Which one is bigger? $ \int_0^{\frac{\pi}{2}}\frac{\sin x}{1+x^2}dx$ or $ \int_0^{\frac{\pi}{2}}\frac{\cos x}{1+x^2}dx$ Which is bigger
$$ \int_0^{\frac{\pi}{2}}\frac{\sin x}{1+x^2}dx$$ or $$ \int_0^{\frac{\pi}{2}}\frac{\cos x}{1+x^2}dx~?$$
I let $x=\frac{\pi}{2}-t$ in the second integral, and I obtain this
$$\int_0^{\frac{\pi}{2}}\frac{\sin x}{1+(\frac{\pi}{2}-x)^2}dx$$
But it is still to decide which is the bigger.
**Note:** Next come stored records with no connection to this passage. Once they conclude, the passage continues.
-- ==== Sys2Proof/Machine/ExecSystem.lean ====
section
/-! DEFINITION. The meanings of the resets, modes, pins and time events (spec/18, spec/21). -/

namespace Sys2Proof.Machine

/-- POWER_ON (R393): The core and auxiliary rails rise and the CY640 enters RESET with reset kind POWER_ON. -/
def execPowerOn (s : State) : Host.Outcome State Fault Refusal :=
  act (fun s => s.powerOn) s

/-- COLD_PIN (R393): COLD_RESET_N is held low for at least 10 µs, which causes a cold reset. -/
def execColdPin (s : State) : Host.Outcome State Fault Refusal :=
  act (fun s => s.coldPin) s

/-- WARM_PIN (R393): WARM_RESET_N is held low for at least 1 µs while COLD_RESET_N is high, which causes a warm reset
and freezes the Brittle log. -/
def execWarmPin (s : State) : Host.Outcome State Fault Refusal :=
  act (fun s => s.warmPin) s

/-- RAIL_FAULT (R396): A rail stays below its power-good threshold for 2 µs, which causes a cold reset and sets
LAST_FAULT. -/
def execRailFault (r : Rail) (s : State) : Host.Outcome State Fault Refusal :=
  act (fun s => s.railFault r) s

/-- RESET_RELEASE (R394): 1 ms after the pins are high, the rails are good and the cause has cleared, the CY640 leaves
RESET and starts PREPARE. -/
def execResetRelease (r : PrepareReport) (s : State) : Host.Outcome State Fault Refusal :=
  act (fun s => s.release r) s

/-- RELEASED (R397): Once steps 2 to 7 are done, step 8 writes the lock table and loads the keys, and step 9 releases
both pairs to BOOTING and enables the checkers. -/
def execReleased (s : State) : Host.Outcome State Fault Refusal :=
  act (fun s => s.releasePairs) s

/-- CONTROL_PARITY (R411): A parity failure in state that has no per-entry recovery sends the CY640 to SAFE, which
refuses requests, ends transactions, freezes the log and asserts SAFE_N. -/
def execControlParity (s : State) : Host.Outcome State Fault Refusal :=
  act (fun s => s.controlParity) s

/-- THERMAL (R410): Tj stays at or above 110 °C for 1 ms, and the CY640 enters SAFE with cause THERMAL. -/
def execThermal (tj : Byte) (sensor : Fin 28) (s : State) : Host.Outcome State Fault Refusal :=
  act (fun s => s.thermal tj sensor) s

/-- THERMTRIP (R456): Tj stays at or above 125 °C for 10 µs, so THERMTRIP latches, THERMTRIP_N is asserted and the
CY640 is held in RESET. -/
def execThermtrip (tj : Byte) (sensor : Fin 28) (s : State) : Host.Outcome State Fault Refusal :=
  act (fun s => s.thermtrip tj sensor) s

/-- THERM_WARN (R456): Tj crosses 100 °C upward or 98 °C downward, which asserts or releases THERM_WARN_N. -/
def execThermWarn (tj : Byte) (sensor : Fin 28) (s : State) : Host.Outcome State Fault Refusal :=
  act (fun s => s.thermWarn tj sensor) s

/-- DEBUG_DISABLE_N (R352): A low pulse of at least 1 µs on DEBUG_DISABLE_N ends debug and withdraws the request line
of the debug bridge. -/
def execDebugDisableN (s : State) : Host.Outcome State Fault Refusal :=
  quiet (fun s => s.endDebug) s

/-- TIME_IN_EDGE (R463): A rising edge of the 1 PPS input is timestamped and sets presence, aligns fabric time, steers
it or sets lock. -/
def execTimeInEdge (s : State) : Host.Outcome State Fault Refusal :=
  act (fun s => s.timeInEdge) s

/-- TIME_IN_LOST (R463): No TIME_IN edge arrives for 2 s, so PPS_PRESENT and PPS_LOCKED clear. -/
def execTimeInLost (s : State) : Host.Outcome State Fault Refusal :=
  act (fun s => s.timeInLost) s

/-- DIE_LINK_FAILURE (R406): A die-to-die link fails beyond repair and the die's unit is retired. -/
def execDieLinkFailure (link : Fin 6) (s : State) : Host.Outcome State Fault Refusal :=
  act (fun s => s.dieLinkFailure link.val) s

/-- D2D_LANE_REPAIR (R465): A die-to-die lane over its error threshold is repaired by a module retrain. -/
def execD2dLaneRepair (link : Fin 6) (spareLeft : Bool) (s : State) : Host.Outcome State Fault Refusal :=
  quiet (fun s => s.d2dLaneRepair link.val spareLeft) s

/-- PPS_OUT (R463): Each time fabric time crosses a multiple of 10^9 ns, a 1 µs high pulse is sent on PPS_OUT. -/
def execPpsOut (s : State) : Host.Outcome State Fault Refusal :=
  quiet (fun s => s.ppsOut) s

/-- PPS_MISSED (R463): An expected TIME_IN edge does not arrive, and PPS_MISSED is incremented. -/
def execPpsMissed (s : State) : Host.Outcome State Fault Refusal :=
  plain (fun s => s.ppsMissed) s

end Sys2Proof.Machine
end

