-- ==== Sys2Proof/Laws/PerInstr.lean ====
section
/-! SUPPORT. Statements for all commands, one lemma per command. -/

/-- A well-formed command that brings a header has a LENGTH of 21 bits, and its other operands keep their bounds (R360). -/
def Sys2Proof.Laws.Bounds.Statement (i : Sys2Proof.Instr) : Prop :=
  i.wf = true → i.operandsOk = true ∧ ∀ h, i.hdr? = some h → h.len < 2 ^ 21

/-- The bounds that `wf` checks are the statement's, whatever the command. -/
theorem Sys2Proof.Laws.Bounds.of_wf (i : Sys2Proof.Instr) : Sys2Proof.Laws.Bounds.Statement i := by
  intro w
  simp only [Sys2Proof.Instr.wf, Bool.and_eq_true] at w
  refine ⟨w.1, fun h e => ?_⟩
  have := w.2
  rw [e] at this
  exact of_decide_eq_true this

namespace Sys2Proof.Laws

open Sys2Proof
 A: Suppose that you use the two $1,400^+$ years old approximations
$$\sin(x) \simeq \frac{16 (\pi -x) x}{5 \pi ^2-4 (\pi -x) x}\qquad (0\leq x\leq\pi)$$
$$\cos(x) \simeq\frac{\pi ^2-4x^2}{\pi ^2+x^2}\qquad (-\frac \pi 2 \leq x\leq\frac \pi 2)$$
the antiderivatives are simple and you obtain
$$\int_0^{\frac{\pi}{2}}\frac{\sin (x)}{1+x^2}dx\sim 0.527077$$
$$\int_0^{\frac{\pi}{2}}\frac{\cos (x)}{1+x^2}dx\sim 0.748683$$ wile the exact values are respectively $0.526979$ and $0.749042$.
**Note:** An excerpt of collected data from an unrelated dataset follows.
-- ==== Sys2Proof/Certificates/Slice0/Obligations.lean ====
section
/-! DEFINITION. The statements for the provers, stated from the numbered rules of the spec. -/

open Sys2Proof Sys2Proof.Machine


/-- A step runs the command at the front of the queue. For every command c, every queue rest and every state s whose queue is c followed by rest, step s is exec c on s with the queue rest. Rests on 16_mailbox_commands.md: R365; 01_device_overview.md. -/
def Obligations.StepRunsFrontCommand : Prop :=
  ∀ (c : Instr) (rest : List Instr) (s : State), s.pending = c :: rest → step s = exec c { s with pending := rest }

/-- With the queue empty a step resumes the oldest deferred command, or lets one tick pass. The model's choice (log entry 11): with an empty queue, a step takes up the command that waits unstarted with the oldest ticket when Bolroth can take one (R365), and otherwise answers next with one tick of the fabric time unit: the time and the counters that run with it move on, nothing leaves the block, and every other part of the state stays as it was. Rests on 16_mailbox_commands.md: R365; 13_trunk_link_layer.md. -/
def Obligations.EmptyQueueResumesOrTicks : Prop :=
  ∀ s : State, s.pending = [] →
    (∀ r, s.deferred = some r → step s = exec r.instr (s.resume r))
    ∧ (s.deferred = none → ∃ t, step s = .next t ∧ t = s.idleTick ∧ t.obs.out = [] ∧ t.tab = s.tab ∧ t.dp = s.dp ∧ t.dir = s.dir
        ∧ t.wq = s.wq ∧ t.edge = s.edge ∧ t.trk = s.trk ∧ t.slots = s.slots ∧ t.mgmt = s.mgmt ∧ t.freeCtr = s.freeCtr
        ∧ t.pending = [])

/-- Every command completes in every state: the model has no fault and no refusal. For every command c and state s there is a next state t with exec c s = next t. The spec gives the CY640 no command that stops it. Where the spec leaves a point open the statement follows the model's choice (log entry 5). Rests on 01_device_overview.md: R13. -/
def Obligations.NoCommandStopsTheBlock : Prop :=
  ∀ (c : Instr) (s : State), ∃ t, exec c s = .next t

/-- The invariant of the pins and the mode holds after reset. At State.reset the output pins SAFE_N, THERM_WARN_N and THERMTRIP_N follow the state, and the mode is neither SERVICE with a retired unit nor DEGRADED without one. Rests on 01_device_overview.md: R13, R16; 18_modes_and_startup.md: R411; 21_electrical_and_package.md: R456. -/
def Obligations.InvariantAtReset : Prop :=
  State.reset.inv

/-- Every step keeps: the pins follow the state, and DEGRADED stands for a retired unit. For every state s in which SAFE_N, THERM_WARN_N and THERMTRIP_N follow the mode and the temperature (R411, R456), SERVICE has no retired unit and DEGRADED has one (R13, R16, R406), and for every next state t of step s, the same holds of t. It covers every command of the table, the resumption of a deferred command and the idle tick. Rests on 01_device_overview.md: R13, R16; 18_modes_and_startup.md: R406, R411; 21_electrical_and_package.md: R456. -/
def Obligations.EveryStepKeepsInvariant : Prop :=
  ∀ s t : State, s.inv → step s = .next t → t.inv

/-- DL_UP brings a training port up at the rate and width that both ends allow; lane failures and L0p change the width; timeouts fail the port. DL_UP on a port that trains, is not contained or DISABLED, whose mode lets ports run and whose die is linked brings the link up at the widest power-of-two width that both ends support and the highest rate that both and the flit mode allow, with the flit mode allowed by IDE, configuration requests not yet allowed and, on a HOST port, the decoder committed; the event is logged. 100 ms later, CONFIGURATION_REQUESTS_ALLOWED allows them once. LANE_FAILURE of a lane in use narrows the link to the widest run of working lanes, counts and logs, and with no run left takes the link down. An L0P_REQUEST in 256 B flit mode for a power of two within the limits sets the present width. PERST_DELAY deasserts PERST_N and starts training; LINK_UP_TIMEOUT asserts it again and marks the port failed. LINK_DOWN takes the link down with its cause. Where the condition that the statement names for a command does not hold, the command has no effect. Where the spec leaves a point open the statement follows the model's choice (log entries 5, 36 and 74). Rests on 11_edge_ports.md: R229, R230, R231, R232, R235, R249; 18_modes_and_startup.md: R400, R401, R404; 19_observability.md: R472. -/
def Obligations.EdgeLinksTrainAndFail : Prop :=
  ∀ (s : State) (p : PortId) (l : LinkTrained) (w : BitVec 5) (lane : Fin 16),
    let k := s.port p.val
    let c := s.param p.val
    let fl := trainedFlit c l
    let up : State := s.start.updPort p.val fun k => { k with
      dlUp := true, rate := trainedRate c l, width := trainedWidth c l, widthNow := trainedWidth c l, flit := fl
      ide := idleIde c, widthDegraded := false, lanes := laneRun 0 (trainedWidth c l), lanesUp := laneRun 0 (trainedWidth c l)
      scaledFc := l.scaledFc
      mld := l.mld && c.mld && (k.role == .bound || k.role == .unbound), upAt := s.sys.ft, cfgAllowed := false, viral := false
      decBase := if k.role = .host then c.decBaseTile else 0, decTilesM1 := if k.role = .host then c.decTilesM1 else 0
      decValid := k.role == .host }
    let freed : State := { up with dp.freed := true }
    (k.dlUp = false → k.training = true → k.dpc = false → k.role ≠ .disabled → s.portsRun = true →
      s.sys.dieLost.toNat.testBit (p.val / 16) = false →
      s.settlesTo (.dlUp p l) ((if k.role = .host then freed.queueAdds p.val else freed).log 0x0301 0
        [(1, p.val), (1, trainedRate c l), (1, trainedWidth c l), (1, fl), (1, 0)]))
    ∧ (k.dlUp = true ∨ k.training = false ∨ k.dpc = true ∨ k.role = .disabled ∨ s.portsRun = false
          ∨ s.sys.dieLost.toNat.testBit (p.val / 16) = true → s.ignores (.dlUp p l))
    ∧ (∀ cause : DownCause, s.settlesTo (.linkDown p cause) (s.start.linkLost p.val (downNo cause) (cause == .removal)))
    ∧ (k.dlUp = false ∨ lane.val ∉ k.lanes → s.ignores (.laneFailure p lane))
    ∧ (k.dlUp = false → s.ignores (.configurationRequestsAllowed p) ∧ s.ignores (.l0pRequest p w))
    ∧ (k.dlUp = true →
      (lane.val ∈ k.lanes →
        (fallbackRun c.width (k.lanesUp.erase lane.val) = none →
          s.settlesTo (.laneFailure p lane) (s.start.linkLost p.val 0 false))
        ∧ ∀ r, fallbackRun c.width (k.lanesUp.erase lane.val) = some r →
          s.settlesTo (.laneFailure p lane) ((((if r.length < k.widthNow then s.start.linkSlows p.val else s.start).updPort p.val
            fun v => { v with
              width := r.length, widthNow := Nat.min r.length v.widthNow, lanes := r, lanesUp := k.lanesUp.erase lane.val
              widthDegraded := true }).countPort p.val 28).log 0x0303 1 [(1, p.val), (4, r.length)]))
      ∧ (2 ≤ k.flit → (if c.l0pMin = 0 then c.width else c.l0pMin) ≤ w.toNat → w.toNat ≤ k.width → pow2Width w.toNat = w.toNat →
          s.settlesTo (.l0pRequest p w) ((if w.toNat < k.widthNow then s.start.linkSlows p.val else s.start).updPort p.val fun v =>
            { v with widthNow := w.toNat }))
      ∧ (k.flit < 2 ∨ k.width < w.toNat ∨ w.toNat < (if c.l0pMin = 0 then c.width else c.l0pMin) ∨ pow2Width w.toNat ≠ w.toNat →
          s.ignores (.l0pRequest p w))
      ∧ (k.cfgAllowed = false →
          let t := (s.start.advanceTo (k.upAt + 100000000)).updPort p.val fun v => { v with cfgAllowed := true }
          s.settlesTo (.configurationRequestsAllowed p) (if k.role = .bound then t.notifyVppbs p.val 1 [1] else t))
      ∧ (k.cfgAllowed = true → s.ignores (.configurationRequestsAllowed p)))
    ∧ (k.slotPg = true → k.perst = true → k.dpc = false → s.portsRun = true → s.sys.mode ≠ .safe →
        k.role = .poolMember ∨ (k.role = .bound ∨ k.role = .unbound) ∧ s.edge.hostPortsStarted = true →
        s.settlesTo (.perstDelay p) ((s.start.advanceTo ((s.slots.chans.get p.val).pgAt + c.perstDelayMs * 1000000)).updPort p.val
          fun v => { v with perst := false, training := true }))
    ∧ (k.slotPg = false ∨ k.perst = false ∨ k.dpc = true ∨ s.portsRun = false ∨ s.sys.mode = .safe
        ∨ ¬ (k.role = .poolMember ∨ (k.role = .bound ∨ k.role = .unbound) ∧ s.edge.hostPortsStarted = true) →
        s.ignores (.perstDelay p))
    ∧ (k.dlUp = true ∨ k.training = false ∨ k.role = .host ∨ k.role = .disabled ∨ k.slotPg = false →
        s.ignores (.linkUpTimeout p))
    ∧ (k.dlUp = false → k.training = true → k.role ≠ .host → k.role ≠ .disabled → k.slotPg = true →
        s.settlesTo (.linkUpTimeout p) (((s.start.advanceTo
          ((s.slots.chans.get p.val).pgAt + (c.perstDelayMs + c.linkUpTimeoutMs) * 1000000)).updPort p.val fun v =>
            { v with perst := true, training := false, memberFailed := true }).log 0x030A 2 [(1, p.val), (8, 0)]))

/-- DPC, IDE failures, viral, hot reset, Slot Control and the start of host ports act by the port's role. DPC_TRIGGER on a POOL_MEMBER, BOUND or UNBOUND port that is not contained contains it with its cause and takes its link down with cause 3; a trigger that no host has enabled does nothing there, and on a HOST port none does; a fatal error is counted on every port that is not DISABLED. DPC_CLEAR of a contained BOUND port, or of another while Bolroth runs, ends containment and lets a present port with power train. IDE_FAIL with the link up counts, logs and takes a HOST port down with cause 4, or contains another with cause 2. VIRAL marks a POOL_MEMBER or UNBOUND port and contains it with cause 3, and a BOUND port's host is told. HOT_RESET of a HOST port with its link up resets its hierarchy and nothing else. A Slot Control write of a BOUND port sets its power and indicators and is ignored elsewhere. HOST_PORT_START, once due, starts the ports that hosts see. Where a condition does not hold the command has no effect. Where the spec leaves a point open the statement follows the model's choice (log entries 5 and 36). Rests on 11_edge_ports.md: R238, R244, R246, R247, R248; 14_slot_power.md: R317; 18_modes_and_startup.md: R401; 19_observability.md: R416. -/
def Obligations.EdgePortEventsContainAndReset : Prop :=
  ∀ (s : State) (p : PortId),
    let k := s.port p.val
    (∀ cause : DpcCause,
      let counted := if dpcNo cause = 0 then s.start.countPort p.val 34 else s.start
      let held := k.role = .bound ∨ (k.role = .poolMember ∨ k.role = .unbound) ∧ dpcNo cause ≠ 4
      (k.dpc = false → held →
        s.settlesTo (.dpcTrigger p cause) ((counted.setDpc p.val (dpcNo cause)).linkLost p.val 3 false))
      ∧ (k.role ≠ .disabled → k.dpc = true ∨ ¬ held → s.settlesTo (.dpcTrigger p cause) counted)
      ∧ (k.role = .disabled → s.ignores (.dpcTrigger p cause)))
    ∧ (k.dpc = true → k.role = .bound ∨ s.bolrothRuns = true → s.settlesTo (.dpcClear p)
        (s.start.updPort p.val fun v => { v with
          dpc := false, training := v.present && v.slotPg, perst := v.perst && !(v.present && v.slotPg) }))
    ∧ (k.dpc = false ∨ k.role ≠ .bound ∧ s.bolrothRuns = false → s.ignores (.dpcClear p))
    ∧ (∀ pcie : Bool,
      let t := (s.start.countPort p.val 30).log 0x0304 2 [(1, p.val), (4, b2n pcie)]
      (k.dlUp = true → s.settlesTo (.ideFail p pcie) (if k.role = .host then t.linkLost p.val 4 false else t.dpcTrigger p.val 2))
      ∧ (k.dlUp = false → s.ignores (.ideFail p pcie)))
    ∧ (let t := s.start.updPort p.val fun v => { v with viral := true }
       (k.role = .poolMember ∨ k.role = .unbound → s.settlesTo (.viral p) (t.dpcTrigger p.val 3))
       ∧ (k.role = .bound → s.settlesTo (.viral p) (t.notifyVppbs p.val 4 []))
       ∧ (k.role = .host ∨ k.role = .disabled → s.ignores (.viral p)))
    ∧ (k.role = .host → k.dlUp = true → s.settlesTo (.hotReset p) (s.start.resetVcs p.val))
    ∧ (k.role ≠ .host ∨ k.dlUp = false → s.ignores (.hotReset p))
    ∧ (∀ (on : Bool) (pwr atn : BitVec 2),
        (k.role = .bound → s.settlesTo (.slotControlWrite p on pwr atn)
          (s.start.updPort p.val fun v => { v with hostPower := on, pwrInd := pwr, atnInd := atn }))
        ∧ (k.role ≠ .bound → s.ignores (.slotControlWrite p on pwr atn)))
    ∧ (∀ due : Nat, s.sys.hostStartDue = some due → s.edge.hostPortsStarted = false → s.portsRun = true →
        let t := if s.membersSettled then s.start else s.start.advanceTo due
        let u : State := { t with edge.hostPortsStarted := true }
        s.settlesTo .hostPortStart
          ((u.edge.ports.find fun _ k => k.role == .host || k.role == .bound || k.role == .unbound).foldl (fun v p =>
            v.updPort p fun k => { k with training := k.role == .host || (!k.perst && k.slotPg) }) u))
    ∧ (s.edge.hostPortsStarted = true ∨ s.sys.hostStartDue = none ∨ s.portsRun = false → s.ignores .hostPortStart)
A: Actually, this is rather crude:
$$\int_0^{\frac{\pi}{2}}\dfrac{\sin x}{1+x^2}dx<\int_0^{\frac{\pi}{2}}\dfrac{x}{1+x^2}dx = \dfrac{1}{2}\ln\dfrac{4+\pi^2}{4}\approx 0.62 < 0.72\approx \dfrac{3}{2}\arctan\frac{\pi}{2} - \frac{\pi}{4}=\int_0^{\frac{\pi}{2}}\dfrac{1-x^2/2}{1+x^2}dx <\int_0^{\frac{\pi}{2}}\dfrac{\cos x}{1+x^2}dx $$
A: $g(x) = 1/(1+x)^2$ is strictly decreasing on $[0, \pi/2]$, therefore is
$$
 \int_0^{\pi/2} (\cos(x)-\sin(x))g(x) \, dx =  \int_0^{\pi/4} (\cos(x)-\sin(x))g(x) \, dx +  \int_{\pi/4}^{\pi/2} (\cos(x)-\sin(x))g(x) \, dx\\
 \underset{(*)}{=} \int_0^{\pi/4} (\cos(x)-\sin(x))g(x) \, dx +  \int_{0}^{\pi/4} (\sin(x)-\cos(x))g(\frac \pi 2 - x) \, dx \\
= \int_0^{\pi/4} \left( \cos(x)-\sin(x)\right)(g(x) - g(\pi/2-x)) \, dx > 0 \, .
$$
In $(*)$ I have substituted $x$ by $\pi/2 - x$ in the second integral, and the integral in the last line is positive
since both factors are strictly positive on $[0, \pi/4)$.
This shows that
$$
\int_0^{\pi/2} \cos(x)g(x) \, dx > \int_0^{\pi/2} \sin(x)g(x) \, dx
$$
for any strictly decreasing function on $[0, \pi/2]$.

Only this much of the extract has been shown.